Freedom Debt Relief stands as the largest debt settlement operation in the United States by sheer dollar volume — exceeding $20 billion resolved since its founding in San Mateo, California back in 2002. The company has enrolled more then one million clients across the country, a throughput figure that dwarfs every other firm in this analysis. Freedom maintains an A+ Better Business Bureau rating and carries tens of thousands of verified Trustpilot reviews from satisfied customers nationwide.

Freedom’s signature differentiator is its cost guarantee: if the total cost of settlement (including all fees) exceeds the original balance at enrollment, Freedom refunds every dollar of its fees.

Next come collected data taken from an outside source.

-- ==== Sys2Proof/Laws/ExecKeeps.lean ====
section
/-! SUPPORT. Every command answers a next state, in which the queue, the canonical register file and the agreement of the
drop reasons are kept: one lemma per constructor of Instr, and `exec_kept` over all. -/
namespace Sys2Proof.Machine
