-- ==== Sys2Proof/Laws/State.lean ====
section
/-! SUPPORT. One lemma per field per update: what an update leaves as it was, and what it makes of its own field. No later
proof unfolds an update of the state. -/
namespace Sys2Proof.Machine
variable {s : State}

@[simp] theorem setReg_pending {a w} : (s.setReg a w).pending = s.pending := rfl
@[simp] theorem setReg_cycle {a w} : (s.setReg a w).cycle = s.cycle := rfl
@[simp] theorem setReg_time {a w} : (s.setReg a w).time = s.time := rfl
@[simp] theorem setReg_timeInc {a w} : (s.setReg a w).timeInc = s.timeInc := rfl
@[simp] theorem setReg_doms {a w} : (s.setReg a w).doms = s.doms := rfl
@[simp] theorem setReg_snaps {a w} : (s.setReg a w).snaps = s.snaps := rfl
@[simp] theorem setReg_draws {a w} : (s.setReg a w).draws = s.draws := rfl
@[simp] theorem setReg_out {a w} : (s.setReg a w).out = s.out := rfl
@[simp] theorem setReg_roles {a w} : (s.setReg a w).roles = s.roles := rfl
@[simp] theorem setReg_image {a w} : (s.setReg a w).image = s.image := rfl
@[simp] theorem setReg_lkt {a w} : (s.setReg a w).lkt = s.lkt := rfl
@[simp] theorem setReg_pwr {a w} : (s.setReg a w).pwr = s.pwr := rfl
@[simp] theorem setReg_host {a w} : (s.setReg a w).host = s.host := rfl
@[simp] theorem setReg_fab {a w} : (s.setReg a w).fab = s.fab := rfl
@[simp] theorem setReg_mac {a w} : (s.setReg a w).mac = s.mac := rfl
@[simp] theorem setReg_seqs {a w} : (s.setReg a w).seqs = s.seqs := rfl
@[simp] theorem setReg_spr {a w} : (s.setReg a w).spr = s.spr := rfl
@[simp] theorem setReg_tim {a w} : (s.setReg a w).tim = s.tim := rfl
@[simp] theorem setReg_car {a w} : (s.setReg a w).car = s.car := rfl
@[simp] theorem setReg_ilg {a w} : (s.setReg a w).ilg = s.ilg := rfl
@[simp] theorem setReg_can {a w} : (s.setReg a w).can = s.can := rfl
@[simp] theorem setReg_fil {a w} : (s.setReg a w).fil = s.fil := rfl
@[simp] theorem setReg_sd {a w} : (s.setReg a w).sd = s.sd := rfl
@[simp] theorem setReg_lbb {a w} : (s.setReg a w).lbb = s.lbb := rfl
@[simp] theorem setReg_red {a w} : (s.setReg a w).red = s.red := rfl
@[simp] theorem setReg_todo {a w} : (s.setReg a w).todo = s.todo := rfl
@[simp] theorem setReg_soon {a w} : (s.setReg a w).soon = s.soon := rfl
@[simp] theorem setReg_now {a w} : (s.setReg a w).now = s.now := rfl

@[simp] theorem setR_pending {a v} : (setR a v s).pending = s.pending := rfl
@[simp] theorem setR_cycle {a v} : (setR a v s).cycle = s.cycle := rfl
@[simp] theorem setR_time {a v} : (setR a v s).time = s.time := rfl
@[simp] theorem setR_timeInc {a v} : (setR a v s).timeInc = s.timeInc := rfl
@[simp] theorem setR_doms {a v} : (setR a v s).doms = s.doms := rfl
@[simp] theorem setR_snaps {a v} : (setR a v s).snaps = s.snaps := rfl
@[simp] theorem setR_draws {a v} : (setR a v s).draws = s.draws := rfl
@[simp] theorem setR_out {a v} : (setR a v s).out = s.out := rfl
@[simp] theorem setR_roles {a v} : (setR a v s).roles = s.roles := rfl
@[simp] theorem setR_image {a v} : (setR a v s).image = s.image := rfl
@[simp] theorem setR_lkt {a v} : (setR a v s).lkt = s.lkt := rfl
@[simp] theorem setR_pwr {a v} : (setR a v s).pwr = s.pwr := rfl
@[simp] theorem setR_host {a v} : (setR a v s).host = s.host := rfl
@[simp] theorem setR_fab {a v} : (setR a v s).fab = s.fab := rfl
@[simp] theorem setR_mac {a v} : (setR a v s).mac = s.mac := rfl
@[simp] theorem setR_seqs {a v} : (setR a v s).seqs = s.seqs := rfl
@[simp] theorem setR_spr {a v} : (setR a v s).spr = s.spr := rfl
@[simp] theorem setR_tim {a v} : (setR a v s).tim = s.tim := rfl
@[simp] theorem setR_car {a v} : (setR a v s).car = s.car := rfl
@[simp] theorem setR_ilg {a v} : (setR a v s).ilg = s.ilg := rfl
@[simp] theorem setR_can {a v} : (setR a v s).can = s.can := rfl
@[simp] theorem setR_fil {a v} : (setR a v s).fil = s.fil := rfl
@[simp] theorem setR_sd {a v} : (setR a v s).sd = s.sd := rfl
@[simp] theorem setR_lbb {a v} : (setR a v s).lbb = s.lbb := rfl
@[simp] theorem setR_red {a v} : (setR a v s).red = s.red := rfl
@[simp] theorem setR_todo {a v} : (setR a v s).todo = s.todo := rfl
@[simp] theorem setR_soon {a v} : (setR a v s).soon = s.soon := rfl
@[simp] theorem setR_now {a v} : (setR a v s).now = s.now := rfl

No other major settlement firm offers that kind of protection. The company also provides acceleration loans that allow clients to fund individual settlements faster rather then waiting months to build escrow balances — a feature that can meaningfully compress the standard 24-to-48-month program duration and get Vermont families and business owners back on solid footing sooner.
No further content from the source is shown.